- City: Naantali, Finland
- League: SM Ringette
- Founded: 1979
- Home arena: Aurinkoareena [fi] (capacity: 500)
- Head coach: Arja-Riitta Oksanen
- Website: VG-62 Ringette Club.fi

Championships
- Playoff championships: 6 Silver: 5; Bronze: 2;

= VG-62 (ringette) =

Semi-professional ringette team in Finland's national ringette league

VG-62 Ringette is a ringette club in Finland from Naantali. The club was founded in 1979 and plays in the Finland national ringette league, SM Ringette. It is one of the sports divisions of the VG-62 sports club. VG-62 Ringette has won gold, silver, and bronze medals in the SM Ringette league. VG-62 also has B–F junior teams in ringette.

==History==
Ringette was introduced to the city of Naantali towards the end of 1979 by a father-son duo, Alpo Lindström and his son, Jan Lindström, after Jan witnessed girls playing the sport while he had been an exchange student in the United States in 1978. Jan created the VG-62 ringette club once he returned to Finland. The ringette club is a division of the sports club VG-62.
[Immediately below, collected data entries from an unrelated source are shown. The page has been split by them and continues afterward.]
/-- The founding table: every offering position MEMBER in epoch 1. -/
def foundTable (s : State) : State :=
  let g := s.group
  let start := (g.offers.foldl (fun n o => max n o.count.toNat) 0) + 2 ^ 31
  let t := g.offers.foldl (fun t o => Tab.put {} t o.pos { st := 1, epoch := 1, idh := o.idh }) ([] : Tab Memb)
  let s := setGroup s { g with gst := .member, mv := true, mpos := g.mypos, epoch := 1, memb := t, tableSent := some s.elapsed,
                               acks := [], tbSync := true, tbLock := true }
  let s := sendMembers s 2 (1 :: g.mypos.toNat :: start :: g.offers.flatMap (fun o => [o.pos, o.idh.toNat]))
  stepTick s (BitVec.ofNat 64 start)

/-- OFFER_WINDOW_END: the lowest offering position becomes master and sends TABLE. -/
def execOfferWindowEnd (s : State) : Res :=
  let g := s.group
  match g.offerSent with
  | some t =>
    if decide (g.gst = .forming) && (allOffered s || decide (1125000000 ≤ s.elapsed - t)) then
      let low := g.offers.foldl (fun n o => min n o.pos) 64
      if low = g.mypos.toNat then .next (foundTable s) else .next (setGroup s { g with offerSent := none })
    else .refused .notPending
  | none => .refused .notPending

/-- The entries of a TABLE message as a table. -/
def tableOf (l : List MembIn) : Tab Memb :=
  l.zipIdx.foldl (fun t (x : MembIn × Nat) => Tab.put {} t x.2 { st := x.1.st, epoch := x.1.epoch, idh := x.1.idh }) []

/-- TABLE: adopted while forming or joining, or from the module taken as master or a lower position (R424, R425); a founder
steps to the start count and answers ACK; a joiner ahead by more than 2^28 ticks stays out (R433). -/
def execTable (epoch : W32) (mpos : Position) (start : W64) (entries : List MembIn) (auth : Bool) (s : State) : Res :=
  let g := s.group
  let mine := (Tab.get {} (tableOf entries) g.mypos.toNat)
  if 64 < entries.length then .fault .illFormed
  else if !auth then .next (refuseMsg s 2)
  else match g.gst with
  | .standalone => .next s
  | .test => .next s
  | .member =>
    if mpos.val ≤ g.mpos.toNat ∧ g.epoch.toNat ≤ epoch.toNat then
      .next (recheckLinks (applyHeld (g.held.length + 1)
        (setGroup s { g with epoch := epoch, mpos := BitVec.ofNat 6 mpos.val, mv := true, memb := tableOf entries })))
    else .next s
  | .forming =>
    if mine.st ≠ 1 then .next s
    else
      let s := setGroup s { g with gst := .member, epoch := epoch, mpos := BitVec.ofNat 6 mpos.val, mv := true,
                                   memb := tableOf entries, tbSync := true, tbLock := true }
      .next (sendCtrl (stepTick s start) mpos 3 [epoch.toNat, g.mypos.toNat])
  | .joining =>
    if mine.st ≠ 1 ∨ mine.idh ≠ Config.ownIdh then .next s
    else if start.toNat + 2 ^ 28 < s.tick.toNat then .next (s.logTag .stk 0 433 0)
    else
      let s := follow (setGroup s { g with epoch := epoch, mpos := BitVec.ofNat 6 mpos.val, mv := true, memb := tableOf entries }) start
      .next (setGroup s { s.group with gst := .member })

/-- ACK of a founder. -/
def execAck (epoch : W32) (pos : Position) (auth : Bool) (s : State) : Res :=
  let g := s.group
  if !auth then .next (refuseMsg s 3)
  else if g.tableSent.isSome ∧ epoch = g.epoch then .next (setGroup s { g with acks := g.acks ++ [pos.val] })
  else .next s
Alpo served as chairman of the local ringette association, the VG-62 ringette team coach, and sometimes as the team's manager. He was instrumental in establishing Finland's national ringette association in 1983 (Ringette Finland) and later served as a member of the International Ringette Federation board.

==Description==
VG-62 Ringette is one of the sports divisions of the VG-62 sports club. It plays in the SM Ringette league, the highest semi-professional ringette league in Finland's first division. The team colours are black, yellow, and red.

The team's home arena is Aurinkoareena, which was completed in 2002 with 500 seats.

==Achievements==

The club has won gold, silver, and bronze medals in the SM Ringette league, the highest semi-professional ringette league in Finland's first division.